On the demand side, macro uncertainty and high food inflation in key importers, especially in parts of Africa and South Asia, are weighing on purchasing power. Some markets, like Ghana, are seeing easing inflation on staples including rice year‑on‑year, but others continue to face double‑digit food inflation. The net effect is a cautious buying stance: tenders are smaller, shipment windows are shorter, and buyers are more price‑sensitive.
🌦️ Weather Snapshot (Key Growing Regions)
- Vietnam (Mekong Delta): Short‑term weather is mostly seasonally warm with scattered showers. No immediate threat to the tail end of the winter–spring harvest is evident, but above‑normal temperatures raise concerns about water management and yields for the upcoming summer–autumn crop if heat and irrigation stress persist.
- Thailand: Central and northeastern rice belts are entering the pre‑planting period for main‑season paddy. Forecasts show typical early‑wet‑season patterns, with localized showers but no major flooding or drought signals in the very near term.
- India: The main kharif planting window is still several months away. Near‑term weather is of limited relevance for production, but any early signals on monsoon onset and distribution will quickly feed into market expectations later in Q2.
📆 Short-Term Outlook
The balance of forces points to a range‑bound market with a mild upward tilt. Bullish drivers include rising fuel and freight costs, tightening supplies in Vietnam, and currency‑related price adjustments in Thailand. Bearish or moderating influences are weak import demand from Africa and the Middle East, importer caution amid economic uncertainty, and adequate near‑term availability from India and, to a degree, Thailand.

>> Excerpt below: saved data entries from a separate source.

-- ==== Sys2Proof/Machine/Root.lean ====
section
/-! DEFINITION. The Dravty root: errors and withdrawal, reset and the wipe, the life cycle, attestation; and the moves of gallery
columns (R275 to R277, R386 to R394). -/

namespace Sys2Proof.Machine

/-- An error log entry (R393), over the oldest when 4096 are held; HINT.ERR (R382, R392). -/
def State.logError (s : State) (kind loc count : Nat) : State :=
  let e : ErrEntry := { time := s.time, loc := loc, kind := kind, count := count }
  State.setHint { s with errlog := aput s.errlog (s.errNext % 4096) e, errNext := s.errNext + 1 } 2

/-- The number of the first SRAM macro among the location numbers of the model: below it a location is the local address of an HBM
row or a gallery line. -/
def firstMacro : Nat := 2 ^ 40
/-- The core of a scratchpad or core SRAM macro; the manual gives no macro numbers, the model counts 64 to each core. -/
def macroCore (loc : Nat) : Option Nat := if firstMacro ≤ loc ∧ loc < firstMacro + 65536 then some ((loc - firstMacro) / 64) else none
/-- The die of any other SRAM macro. -/
def macroDie (loc : Nat) : Option Nat := if firstMacro + 65536 ≤ loc then some ((loc - firstMacro - 65536) % 4) else none

/-- What an error log entry says of a location (R393): a physical address or a macro number. -/
def State.locWord (s : State) (loc : Nat) : Nat := if loc < firstMacro then s.chipno * 2 ^ 40 + loc else loc - firstMacro

/-- Ticks of 24 hours at 700 MHz (R21, R392). -/
def dayTicks : Nat := 24 * 3600 * 700000000

/-- CORRECTED_ERROR (R392, R393): the third correction of a location within 24 hours is lasting. -/
def State.corrected (s : State) (loc : Nat) : State :=
  let now := s.rootTime + s.time
  let c := aget { count := 0, times := [] } s.corrections loc
  let lasting := c.times.length == 2 && c.times.all fun t => decide (now ≤ t + dayTicks)
  let n : Corrections := { count := c.count + 1, times := (now :: c.times).take 2 }
  let s : State := { s with corrections := aput s.corrections loc n,
                            recorded := if lasting && !s.recorded.contains loc then s.recorded ++ [loc] else s.recorded }
  s.logError (if lasting then 2 else 1) (s.locWord loc) n.count
def execCorrectedError (loc : Nat) (s : State) : Res := .next (s.corrected loc)

/-- UNCORRECTABLE_ERROR (R271, R392, R393): the data carries its poisoned mark. -/
def State.uncorrectable (s : State) (pa len : Nat) : State :=
  let bytes := (List.range len).map fun i => pa % 2 ^ 40 + i
  State.logError { s with poison := s.poison.filter (fun p => !bytes.contains p) ++ bytes } 3 pa 0
def execUncorrectableError (pa len : Nat) (s : State) : Res := .next (s.uncorrectable pa len)

/-- ON_DIE_LINK_FAILURE (R393): every card of the package stops until the next reset. -/
def State.onDieFailure (s : State) (loc : Nat) : State := State.logError { s with halted := true } 4 loc 0
def execOnDieLinkFailure (loc : Nat) (s : State) : Res := .next (s.onDieFailure loc)

/-- The local range that leaves service with a location (R394): with a die's macro, the windows of its cores. -/
def goneRange (loc : Nat) : Option (Nat × Nat) :=
  if loc < 0xC000000000 then some (loc / 0x10000 * 0x10000, 0x10000)
  else if inGallery loc then some (loc / 64 * 64, 64)
  else match macroCore loc, macroDie loc with
    | some c, _ => some (spadBase c, 0x100000)
    | none, some d => some (windowBase + d * 0x10000000, 0x10000000)
    | none, none => none

/-- The cores that leave service with a location (R394). -/
def goneCores (loc : Nat) : List Nat :=
  match macroCore loc, macroDie loc with
  | some c, _ => [c]
  | none, some d => (List.range 256).map fun i => d * 256 + i
  | none, none => []

/-- A package reset (R386, R387): everything but what the root keeps: the life cycle, the corrections, the count of resets; recorded
locations leave service (R394).  WIPE_DONE follows.  The cores' cycle counters start here, before the wipe (log 73). -/
def State.packageReset (s : State) : State :=
  let gone := s.gone ++ s.recorded.filter fun l => !s.gone.contains l
  let dead := gone.flatMap goneCores
  let cores : AMap Core := dead.foldl (fun m c => aput m c { dead := true }) []
  let dies : AMap Die := (gone.filterMap macroDie).foldl (fun m d => aput m d { engineOut := true }) []
  { State.reset with
    lcNext := s.lcNext, agenda := s.agenda, cur := s.cur, fresh := s.fresh, nextId := s.nextId, traps := s.traps
    lc := s.lc, resets := s.resets + 1, rootTime := s.rootTime + s.time, corrections := s.corrections, gone := gone
    withdrawn := gone.filterMap goneRange, cores := cores, dieMap := dies, msix := s.msix, hostOut := s.hostOut }
/-- PACKAGE_RESET (R387). -/
def execPackageReset (s : State) : Res := .next s.packageReset

/-- RST (R381, R387). -/
def State.rst (s : State) (val : Word) : State := if val.getLsbD 0 then s.packageReset else s
def execRst (val : Word) (s : State) : Res := .next (s.rst val)

/-- WIPE_DONE (R386, R388): READY := 1, with the life-cycle state that was asked for and HINT.LC. -/
def State.wipeDone (s : State) : Option State :=
  if s.ready then none
  else some (match s.lcNext with
    | some t => State.setHint { s with ready := true, lc := t, lcNext := none } 4
    | none => { s with ready := true })
def execWipeDone (s : State) : Res := event s s.wipeDone

/-- A write of LCREQ that is accepted (R388), with its target. -/
def State.lcTarget (s : State) (val : Word) : Option (BitVec 2) :=
  let t := val.extractLsb' 0 2
  if val.extractLsb' 48 16 == 0x4C43 && s.ready && ((s.lc == 1 && (t == 2 || t == 3)) || (s.lc == 2 && t == 3)) then some t else none

/-- A write of LCREQ (R388): the wipe, after which the state changes; every other write is ignored. -/
def State.lcWrite (s : State) (val : Word) : State :=
  match s.lcTarget val with
  | some t => { s.packageReset with lcNext := some t }
  | none => s
/-- LC_DEPLOY (R388). -/
def execLcDeploy (val : Word) (s : State) : Res := event s (if s.lcTarget val = some 2 then some (s.lcWrite val) else none)
/-- LC_RETURN (R388). -/
def execLcReturn (val : Word) (s : State) : Res := event s (if s.lcTarget val = some 3 then some (s.lcWrite val) else none)
/-- PROVISION (R388): the provisioning port of the root. -/
def execProvision (s : State) : Res := event s (if s.lc = 0 then some { s with lc := 1, resets := 0 } else none)

/-- Every open path log at its index (R390), in the order of the thread sets. -/
def State.openLogs (s : State) : List HandedLog :=
  (s.threads.filter fun p => p.2.plogbase.getLsbD 63).map fun p => { base := p.2.plogbase, index := p.2.plogIndex, chain := p.2.plogChain }

/-- A write of ATTREQ (R390). -/
def State.attWrite (s : State) (val : Word) : State :=
  if !val.getLsbD 0 || s.attstat.getLsbD 0 then s
  else if s.lc == 0 || s.lc == 3 then { s with attstat := 4 }
  else
    let s : State := if val.getLsbD 2 then State.plogRetryAll { s with logs := s.logs.drop s.carried, carried := 0 } else s
    let r : Request := { nonce := (List.range 8).map fun i => aget 0 s.attnonce i, open_ := if val.getLsbD 1 then s.openLogs else [] }
    { s with attstat := 1, request := some r }
/-- ATTREQ (R390). -/
def execAttreq (val : Word) (s : State) : Res := event s (if s.ready then some (s.attWrite val) else none)

/-- The bytes of a path-log entry of a report (R391). -/
def HandedLog.bytes (l : HandedLog) : List Byte := leBytes l.base.toNat 8 ++ leBytes l.index 8 ++ l.chain
/-- The bytes of a locket entry of a report (R391). -/
def State.locketBytes (s : State) (p : Nat × Locket) : List Byte :=
  leBytes p.1 8 ++ leBytes (s.chipno * 2 ^ 40 + p.2.base) 8 ++ leBytes p.2.len 8 ++ p.2.digest

/-- A report (R391); the measurement and the signature are not the manual's to give (log 2). -/
def State.reportOf (s : State) (r : Request) : List Byte :=
  let logs := s.logs ++ r.open_
  let head := leBytes (1 + 2 ^ 8 * s.lc.toNat + 2 ^ 16 * s.lockets.length + 2 ^ 32 * logs.length) 8 ++ leBytes (s.chipno + 2 ^ 32 * s.resets) 8
  let b := head ++ r.nonce.flatMap (fun (w : Word) => leBytes w.toNat 8) ++ (List.range 64).map Config.firmwareDigestByte ++
    s.lockets.flatMap s.locketBytes ++ logs.flatMap (·.bytes)
  let d := leNat (sha512 b)
  b ++ (List.range 132).map fun i => Config.signatureByte i d

/-- ATTEST_REPORT_DONE (R390): the report is in its buffer; DONE and HINT.ATT. -/
def State.reportDone (s : State) : Option State :=
  s.request.map fun r =>
    let b := s.reportOf r
    State.setHint { s with attreport := b ++ s.attreport.drop b.length, attstat := 2, request := none, carried := s.logs.length } 5
def execAttestReportDone (s : State) : Res := event s s.reportDone

/-- The gallery line byte of a die that a kept byte is (R276): the inverse of `keep`. -/
def State.galleryOf_ (s : State) (d a : Nat) : Option Nat :=
  let on := s.columns d
  if inGallery a then if dieOfAddr a = d ∧ on.getLsbD (galleryOff a / 64 % 16) then some a else none
  else
    let off := (List.range 16).filter fun c => !on.getLsbD c
    let base := s.foldBase d
    if base ≤ a ∧ a < base + off.length * 0x400000 then
      let f := a - base
      let i := f % 0x400000 / 64
      some (galleryBase + d * 0x4000000 + i / 16 * 0x4000 + i % 16 * 1024 + off.getD (f / 0x400000) 0 * 64 + f % 64)
    else none

/-- The columns of a die that are powered become `now`, its lines moved with them (R276, R277): no access of the
gallery sees a difference. -/
def State.moveColumns (s : State) (d : Nat) (now : BitVec 16) : State :=
  let moved := s.mem.filterMap fun p => (s.galleryOf_ d p.1).map fun a => (a, p.2)
  let rest := s.mem.filter fun p => (s.galleryOf_ d p.1).isNone
  let s : State := { s with gcolNow := aput s.gcolNow d now }
  let rest := rest.filter fun p => (s.galleryOf_ d p.1).isNone
  { s with mem := moved.foldl (fun m p => mwrite m (s.keep p.1) p.2) rest }

/-- GFOLD.V of a die (R275). -/
def State.foldValid (s : State) (d : Nat) : Bool := (aget 0 s.gfold d).getLsbD 63

/-- A write of GCOL (R275, R277). -/
def State.gcolSet (s : State) (d : Nat) (val : Word) : State :=
  let on := val.extractLsb' 0 16
  if on == 0 || (s.die d).moving || (on != 0xFFFF && !s.foldValid d) then s
  else s.modDie d fun x => { x with on := on, moving := on != s.columns d }
/-- GCOL_WRITE (R275). -/
def execGcolWrite (die : Nat) (val : Word) (s : State) : Res :=
  event s (if s.ready && decide (die < 4) then some (s.gcolSet die val) else none)

/-- A write of GFOLD (R275); one with a reserved field that is not zero is ignored. -/
def State.gfoldSet (s : State) (d : Nat) (val : Word) : State :=
  if s.columns d != 0xFFFF || !zeroAt val 52 11 || !zeroAt val 0 26 then s else { s with gfold := aput s.gfold d val }
/-- GFOLD_WRITE (R275). -/
def execGfoldWrite (die : Nat) (val : Word) (s : State) : Res :=
  event s (if s.ready && decide (die < 4) then some (s.gfoldSet die val) else none)

/-- COLUMN_MOVE_DONE (R277): the last line of a column has moved. -/
def State.columnMoved (s : State) (d col : Nat) : Option State :=
  let x := s.die d
  let now := s.columns d
  if !x.moving || decide (16 ≤ col ∨ 4 ≤ d) || x.on.getLsbD col == now.getLsbD col then none
  else
    let next := now ^^^ ((1 : BitVec 16) <<< col)
    some ((s.moveColumns d next).setDie d { x with moving := next != x.on })
def execColumnMoveDone (die col : Nat) (s : State) : Res := event s (s.columnMoved die col)

end Sys2Proof.Machine
end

India is likely to maintain relatively stable export prices unless demand meaningfully revives or freight costs spike further. Vietnam and Thailand should retain a firm tone as long as domestic supplies remain tight and cost pressures persist. Bangladesh’s domestic market is expected to stay structurally expensive, even if international benchmarks soften slightly, reflecting internal inflation and distribution challenges rather than global price direction.
🎯 Trading Outlook & Strategy Pointers
- Importers in Africa & Middle East: With Indian prices stable but freight and FX volatile, consider staggered coverage rather than large spot purchases. Use India for value and Vietnam/Thailand only where specific quality or timing is needed.
- Asian buyers (Philippines, East Asia): Given firm Vietnamese and Thai quotes, look to opportunistic dips for top‑up purchases, but avoid deep destocking; any weather or freight shock could tighten availability quickly.
- Exporters in India: Focus on niche grades and flexible shipment options to stay competitive while buyers remain price‑sensitive. Hedging exposure to fuel and freight where possible can protect thin margins.
- Exporters in Vietnam & Thailand: Current momentum supports a measuredly bullish bias, but avoid overcommitting forward volumes before harvest and freight conditions are clearer.
📍 3‑Day Directional View (EUR-based, FOB)
- India – Non‑Basmati 5% / PR grades (FOB New Delhi): Stable to slightly softer in EUR terms, as local USD prices hold and the euro remains relatively firm.
- Vietnam – 5% Long White (FOB Hanoi): Slight upward bias; tight physical supply and cost pass‑through likely to keep offers firm over the next few days.
- Thailand – 5% White (FOB Bangkok): Mildly firm; currency strength and selective demand support prices, though new crop arrivals cap the upside.